* [Extracted records]:

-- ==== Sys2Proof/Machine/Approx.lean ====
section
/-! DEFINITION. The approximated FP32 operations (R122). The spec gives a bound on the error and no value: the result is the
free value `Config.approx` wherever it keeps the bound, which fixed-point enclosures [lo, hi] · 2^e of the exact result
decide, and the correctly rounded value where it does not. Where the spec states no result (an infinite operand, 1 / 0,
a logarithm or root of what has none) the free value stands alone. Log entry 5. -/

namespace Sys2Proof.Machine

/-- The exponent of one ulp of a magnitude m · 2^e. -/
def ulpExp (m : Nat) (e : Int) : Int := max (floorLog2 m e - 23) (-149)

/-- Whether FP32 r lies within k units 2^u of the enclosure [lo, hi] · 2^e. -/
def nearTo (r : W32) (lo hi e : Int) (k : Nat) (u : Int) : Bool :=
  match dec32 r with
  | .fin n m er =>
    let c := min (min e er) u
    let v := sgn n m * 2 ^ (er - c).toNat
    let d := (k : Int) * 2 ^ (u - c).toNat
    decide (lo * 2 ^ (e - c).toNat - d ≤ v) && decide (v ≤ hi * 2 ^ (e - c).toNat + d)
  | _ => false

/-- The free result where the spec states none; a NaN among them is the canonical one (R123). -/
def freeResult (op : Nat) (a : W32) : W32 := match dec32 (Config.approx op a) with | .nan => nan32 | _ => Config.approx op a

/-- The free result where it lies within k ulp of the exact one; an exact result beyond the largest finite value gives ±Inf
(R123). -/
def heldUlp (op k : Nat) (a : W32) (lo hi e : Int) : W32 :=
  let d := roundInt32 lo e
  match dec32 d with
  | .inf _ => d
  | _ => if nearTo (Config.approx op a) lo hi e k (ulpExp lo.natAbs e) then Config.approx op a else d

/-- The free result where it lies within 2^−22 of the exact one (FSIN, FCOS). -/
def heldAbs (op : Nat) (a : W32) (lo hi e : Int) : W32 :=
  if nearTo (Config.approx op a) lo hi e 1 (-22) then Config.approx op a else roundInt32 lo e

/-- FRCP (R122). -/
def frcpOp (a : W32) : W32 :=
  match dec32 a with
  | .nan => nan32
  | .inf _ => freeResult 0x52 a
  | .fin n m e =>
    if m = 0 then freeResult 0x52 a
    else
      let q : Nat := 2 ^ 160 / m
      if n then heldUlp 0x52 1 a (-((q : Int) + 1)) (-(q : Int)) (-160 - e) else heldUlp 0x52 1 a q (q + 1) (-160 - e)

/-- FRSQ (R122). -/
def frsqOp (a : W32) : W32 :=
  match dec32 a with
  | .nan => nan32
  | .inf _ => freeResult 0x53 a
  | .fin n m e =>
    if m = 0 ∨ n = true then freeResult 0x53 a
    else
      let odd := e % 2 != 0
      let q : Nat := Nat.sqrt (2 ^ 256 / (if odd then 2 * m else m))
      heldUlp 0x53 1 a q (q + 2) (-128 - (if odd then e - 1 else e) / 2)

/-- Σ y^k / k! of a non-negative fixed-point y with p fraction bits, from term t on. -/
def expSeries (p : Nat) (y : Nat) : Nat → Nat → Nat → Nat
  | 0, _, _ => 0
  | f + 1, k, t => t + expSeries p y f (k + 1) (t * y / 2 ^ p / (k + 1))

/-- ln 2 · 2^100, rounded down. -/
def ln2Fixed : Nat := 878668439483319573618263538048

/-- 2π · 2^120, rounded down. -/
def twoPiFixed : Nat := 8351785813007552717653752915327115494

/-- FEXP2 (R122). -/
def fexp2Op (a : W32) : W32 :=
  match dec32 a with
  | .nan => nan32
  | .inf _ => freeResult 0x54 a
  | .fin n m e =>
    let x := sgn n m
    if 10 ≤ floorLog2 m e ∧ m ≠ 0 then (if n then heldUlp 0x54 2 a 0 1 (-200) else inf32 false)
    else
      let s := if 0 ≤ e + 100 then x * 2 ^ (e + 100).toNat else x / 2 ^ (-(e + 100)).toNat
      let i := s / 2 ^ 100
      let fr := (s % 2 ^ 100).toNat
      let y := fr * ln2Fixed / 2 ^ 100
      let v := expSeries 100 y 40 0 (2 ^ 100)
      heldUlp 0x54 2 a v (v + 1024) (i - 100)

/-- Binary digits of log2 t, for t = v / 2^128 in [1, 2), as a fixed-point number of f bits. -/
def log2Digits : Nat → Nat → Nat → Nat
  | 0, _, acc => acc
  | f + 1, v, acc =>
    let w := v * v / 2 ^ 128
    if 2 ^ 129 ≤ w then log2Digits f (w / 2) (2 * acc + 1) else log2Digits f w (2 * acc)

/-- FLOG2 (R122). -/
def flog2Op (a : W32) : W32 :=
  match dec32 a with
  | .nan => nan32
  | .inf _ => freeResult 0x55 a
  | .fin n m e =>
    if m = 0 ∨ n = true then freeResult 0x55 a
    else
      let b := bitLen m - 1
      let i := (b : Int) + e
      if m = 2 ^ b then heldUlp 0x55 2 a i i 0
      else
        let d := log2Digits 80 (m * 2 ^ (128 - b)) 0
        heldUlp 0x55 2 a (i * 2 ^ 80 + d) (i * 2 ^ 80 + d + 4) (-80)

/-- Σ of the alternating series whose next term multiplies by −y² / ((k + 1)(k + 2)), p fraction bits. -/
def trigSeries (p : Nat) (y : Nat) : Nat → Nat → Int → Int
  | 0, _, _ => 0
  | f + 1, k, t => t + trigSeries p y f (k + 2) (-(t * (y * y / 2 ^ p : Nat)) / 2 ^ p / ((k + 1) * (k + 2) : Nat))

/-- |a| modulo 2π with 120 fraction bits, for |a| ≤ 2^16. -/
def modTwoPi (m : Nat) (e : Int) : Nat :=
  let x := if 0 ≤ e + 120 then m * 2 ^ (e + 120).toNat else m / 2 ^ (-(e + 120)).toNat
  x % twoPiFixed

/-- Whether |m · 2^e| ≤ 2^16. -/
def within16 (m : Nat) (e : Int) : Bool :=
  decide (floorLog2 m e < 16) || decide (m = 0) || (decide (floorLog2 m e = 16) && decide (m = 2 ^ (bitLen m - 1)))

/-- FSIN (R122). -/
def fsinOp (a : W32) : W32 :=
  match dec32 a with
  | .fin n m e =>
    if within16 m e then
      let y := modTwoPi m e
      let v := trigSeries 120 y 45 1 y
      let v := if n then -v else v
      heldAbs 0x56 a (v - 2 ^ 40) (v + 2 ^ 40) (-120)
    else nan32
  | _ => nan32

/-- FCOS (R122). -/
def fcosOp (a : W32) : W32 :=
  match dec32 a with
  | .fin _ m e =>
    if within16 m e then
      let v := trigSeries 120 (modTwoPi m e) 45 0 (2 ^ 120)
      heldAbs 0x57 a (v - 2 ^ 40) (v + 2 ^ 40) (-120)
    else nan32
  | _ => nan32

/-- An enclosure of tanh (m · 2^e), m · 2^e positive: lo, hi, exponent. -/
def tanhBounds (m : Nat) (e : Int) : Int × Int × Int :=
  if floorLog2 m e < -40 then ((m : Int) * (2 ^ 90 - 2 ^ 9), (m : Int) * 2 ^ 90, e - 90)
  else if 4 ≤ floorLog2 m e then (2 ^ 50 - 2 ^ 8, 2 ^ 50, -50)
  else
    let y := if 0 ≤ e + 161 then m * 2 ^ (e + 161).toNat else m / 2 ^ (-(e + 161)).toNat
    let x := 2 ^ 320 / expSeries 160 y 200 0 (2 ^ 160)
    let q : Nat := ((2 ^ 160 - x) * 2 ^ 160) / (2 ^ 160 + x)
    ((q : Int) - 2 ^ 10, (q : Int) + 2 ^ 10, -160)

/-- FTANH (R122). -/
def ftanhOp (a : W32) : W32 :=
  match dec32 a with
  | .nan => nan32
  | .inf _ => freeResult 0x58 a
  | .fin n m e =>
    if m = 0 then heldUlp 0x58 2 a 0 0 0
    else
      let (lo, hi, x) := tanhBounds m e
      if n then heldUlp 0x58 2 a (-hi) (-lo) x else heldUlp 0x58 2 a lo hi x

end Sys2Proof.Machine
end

* [Exercise requirements]: Output the lines of the records above exactly as they appear, from the line containing "if m = 0 ∨ n = true then freeResult 0x53" through the line containing "2^100, rounded down. -/".

* [Answer space]:
    if m = 0 ∨ n = true then freeResult 0x53 a
    else
      let odd := e % 2 != 0
      let q : Nat := Nat.sqrt (2 ^ 256 / (if odd then 2 * m else m))
      heldUlp 0x53 1 a q (q + 2) (-128 - (if odd then e - 1 else e) / 2)

/-- Σ y^k / k! of a non-negative fixed-point y with p fraction bits, from term t on. -/
def expSeries (p : Nat) (y : Nat) : Nat → Nat → Nat → Nat
  | 0, _, _ => 0
  | f + 1, k, t => t + expSeries p y f (k + 1) (t * y / 2 ^ p / (k + 1))

/-- ln 2 · 2^100, rounded down. -/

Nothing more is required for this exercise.